Required work
Give the number of lines in the material below that contain the word "index". No other content is needed.

Materials provided
-- ==== Sys2Proof/Machine/GraphOps.lean ====
section
/-! DEFINITION. Belfry's shared operations: voted beacon reads, signals, readiness, the end of a node and of an instance,
cancellation, shedding, and what follows when a graph must stop (R33 to R65). -/
namespace Sys2Proof.Machine
open Sys2Proof

/-! ## Small updates -/

/-- Belfry's part of the state changed. -/
def State.modBf (s : State) (f : Belfry → Belfry) : State := { s with bf := f s.bf }

/-- A context changed. -/
def State.modCtx (s : State) (i : Nat) (f : Ctx → Ctx) : State :=
  s.modBf fun b => { b with ctxs := aMod b.ctxs i f }

/-- A graph changed. -/
def State.modGraph (s : State) (g : Nat) (f : Graph → Graph) : State :=
  s.modBf fun b => { b with graphs := aMod b.graphs g f }

/-- A multicast group changed. -/
def State.modGroup (s : State) (g : Nat) (f : McGroup → McGroup) : State :=
  s.modBf fun b => { b with groups := aMod b.groups g f }

/-- A receiver of a multicast group changed. -/
def State.modRecv (s : State) (g r : Nat) (f : McRecv → McRecv) : State :=
  s.modGroup g fun q => { q with recvs := q.recvs.modify r f }

/-- The context at an index. -/
def State.ctx? (s : State) (i : Nat) : Option Ctx := aGet s.bf.ctxs i

/-- The instance a context belongs to. -/
def State.inst? (s : State) (c : Ctx) : Option Instance :=
  (aGet s.bf.graphs c.graph).bind fun g => (g.copies[c.copy]?).join

/-- The contexts of one copy of a graph, with their indices. -/
def State.copyCtxs (s : State) (g copy : Nat) : List (Nat × Ctx) :=
  s.bf.ctxs.filter fun p => p.2.graph == g && p.2.copy == copy

/-- The graph whose image allocates a beacon, group beacons among them. -/
def State.beaconOwner (s : State) (b : Nat) : Option Nat :=
  (s.bf.graphs.find? fun p =>
    !p.2.parked && (p.2.image.beacons.any (·.index == b) || p.2.groups.any fun gi =>
      match aGet s.bf.groups gi with
      | some q => (List.range q.recvN).any fun r => q.unitBeacon r == b || q.creditBeacon r == b
      | none => false)).map (·.1)

/-! ## Frame numbers (R236) -/

/-- F lies ahead of N. -/
def aheadOf (f n : Nat) : Bool :=
  let d := (f + 2 ^ 32 - n % 2 ^ 32) % 2 ^ 32
  1 ≤ d && d < 2 ^ 31

/-- The next frame number. -/
def nextFrame (n : Nat) : Nat := (n + 1) % 2 ^ 32

/-! ## Beacons (R42 to R46) -/

/-- A beacon is written in all three lanes. -/
def State.setBeacon (s : State) (b v : Nat) : State :=
  s.modBf fun f => { f with beacons := aSet f.beacons b { a := v, b := v, c := v } }

/-- An operation on flash that no pair waits for any longer. -/
def unanswered : FlashOp → FlashOp
  | .commit _ target image => .commit none target image
  | .repair => .repair

/-- No pair waits any longer for an operation that outlives the fatal condition: a write of flash, or a frame to the field side. -/
def State.dropWaiting (s : State) : State :=
  { s with
    flash := { s.flash with writing := s.flash.writing.map unanswered }
    field := { s.field with jobs := s.field.jobs.map fun j => { j with pair := none } } }

/-- A fatal condition (R452, R453): dispatch stops, every unit is quiesced, the status is logged, every request in progress
completes with 0x0106, and the device enters FATAL, signalled on vectors 1 and 0. A second condition changes nothing. -/
def State.fatal (s : State) (status : Nat) : State :=
  if s.pci.state = .fatal then s
  else
    let s1 := s.modBf fun b => { b with ready := false, halted := true
                                        fatal := b.fatal || status == 0x020C || status == 0x020E
                                        lockstepOk := b.lockstepOk && status != 0x020C }
    let s2 := { s1 with pci := { s1.pci with state := .fatal, fatalStatus := status } }
    let s3 := (List.range 16).foldl (fun s p => s.answer p 0x0106) s2
    s3.dropWaiting.event status 0 0xFF [1, 0]

/-- A lane is masked; a second one is a second lane failure, which is fatal (R46). -/
def State.maskLane (s : State) (lane : Nat) : State :=
  if s.bf.maskedLane = lane + 1 then s
  else if s.bf.maskedLane ≠ 0 then s.fatal 0x020E
  else ((s.modBf fun b => { b with maskedLane := lane + 1 }).event 0x020D 5 0xFF []).updateHealth

/-- A lane that disagrees: the count, and the mask when the same lane disagrees twice within one second (R46). -/
def State.laneDisagree (s : State) (lane : Nat) : State :=
  let s1 := s.modBf fun b => { b with disagree := satInc 8 b.disagree, laneLast := aSet b.laneLast lane s.now }
  match aGet s.bf.laneLast lane with
  | some t =>
    if s.now ≤ t + 1000000000 ∧ s.bf.maskedLane = 0 then s1.maskLane lane else s1
  | none => s1

/-- A voted read of a beacon, with an upset the environment may cause: the voted value is rewritten to every lane; a lane that
disagrees is counted and may be masked; no two agreeing lanes is a second lane failure, which is fatal (R46). -/
def State.voteRead (s : State) (b : Nat) (u : Option LaneUpset) : Nat × State :=
  let x := match u with
    | some u => (s.beacon b).upset u
    | none => s.beacon b
  let v := x.vote s.bf.maskedLane
  if v.2.2 then (v.1, s.fatal 0x020E)
  else
    match v.2.1 with
    | some lane => (v.1, (s.setBeacon b v.1).laneDisagree lane)
    | none => (v.1, if u.isSome then s.setBeacon b v.1 else s)

/-- Counts that the waits of a context take from a beacon (R44). -/
def Ctx.takes (c : Ctx) (b : Nat) : Nat := ((c.waits.filter fun w => !w.observe && w.beacon == b).map (·.count)).sum

/-- Every wait of a context is met, and no count would be taken twice (R44). -/
def State.waitsMet (s : State) (c : Ctx) : Bool :=
  c.waits.all fun w => decide (w.count ≤ s.beaconValue w.beacon ∧ c.takes w.beacon ≤ s.beaconValue w.beacon)

/-- Waiting nodes whose waits are met become READY, with T_READY (R44, R37). -/
def State.refreshReady (s : State) : State :=
  let up := fun (p : Nat × Ctx) =>
    if p.2.state == .waiting && !p.2.isSource && !s.bf.halted && s.waitsMet p.2
    then (p.1, { p.2 with state := .ready, tReady := s.dev }) else p
  s.modBf fun f => { f with ctxs := f.ctxs.map up }

/-- A signal adds its increment; a sum above 65,535 holds 65,535, is counted, and stops new instances of the graph with status
0x0209 (R43). -/
def State.signalBeacon (s : State) (b inc : Nat) (u : Option LaneUpset := none) : State :=
  let r := s.voteRead b u
  let v := r.1 + inc
  if r.2.bf.fatal then r.2
  else if v ≤ 65535 then (r.2.setBeacon b v).refreshReady
  else
    let s1 := (r.2.setBeacon b 65535).modBf fun f => { f with overflowCount := satInc 32 f.overflowCount }
    let s2 := match s1.beaconOwner b with
      | some g => (s1.modGraph g fun q => { q with status := 0x0209, stopped := true }).event 0x0209 5 g [34 + g % 16]
      | none => s1
    s2.refreshReady

/-! ## Multicast groups: handing over a buffer, shedding (R54, R56, R57) -/

/-- The units of a node producer's buffer: CHUNK bytes each, the last taking the remainder (R57). -/
def McGroup.bufferUnits (q : McGroup) (frame : Nat) : List McUnit :=
  let n := ceilDiv q.srcBytes (max q.chunk 1)
  (List.range n).map fun k =>
    { frame := frame, unit := k, last := k + 1 == n, addr := q.srcAddr + k * q.chunk
      len := min q.chunk (q.srcBytes - k * q.chunk) }

/-- A unit joins the queue of every receiver that is not shed of its frame; a receiver shed of an earlier frame resumes with
the first unit of the next (R54). -/
def State.offerUnits (s : State) (g : Nat) (us : List McUnit) : State :=
  let one := fun (r : McRecv) (u : McUnit) =>
    if r.shedFrame == some u.frame then r
    else { r with todo := r.todo ++ [u], shedFrame := if u.unit = 0 then none else r.shedFrame }
  s.modGroup g fun q => { q with
    recvs := q.recvs.map fun r => us.foldl one r
    offered := match us.getLast? with
      | some u => some (u.frame, u.unit + 1, u.last)
      | none => q.offered
    report := if q.isTap then q.report ++ us.map fun u => { u with lines := [] } else q.report }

Written response
2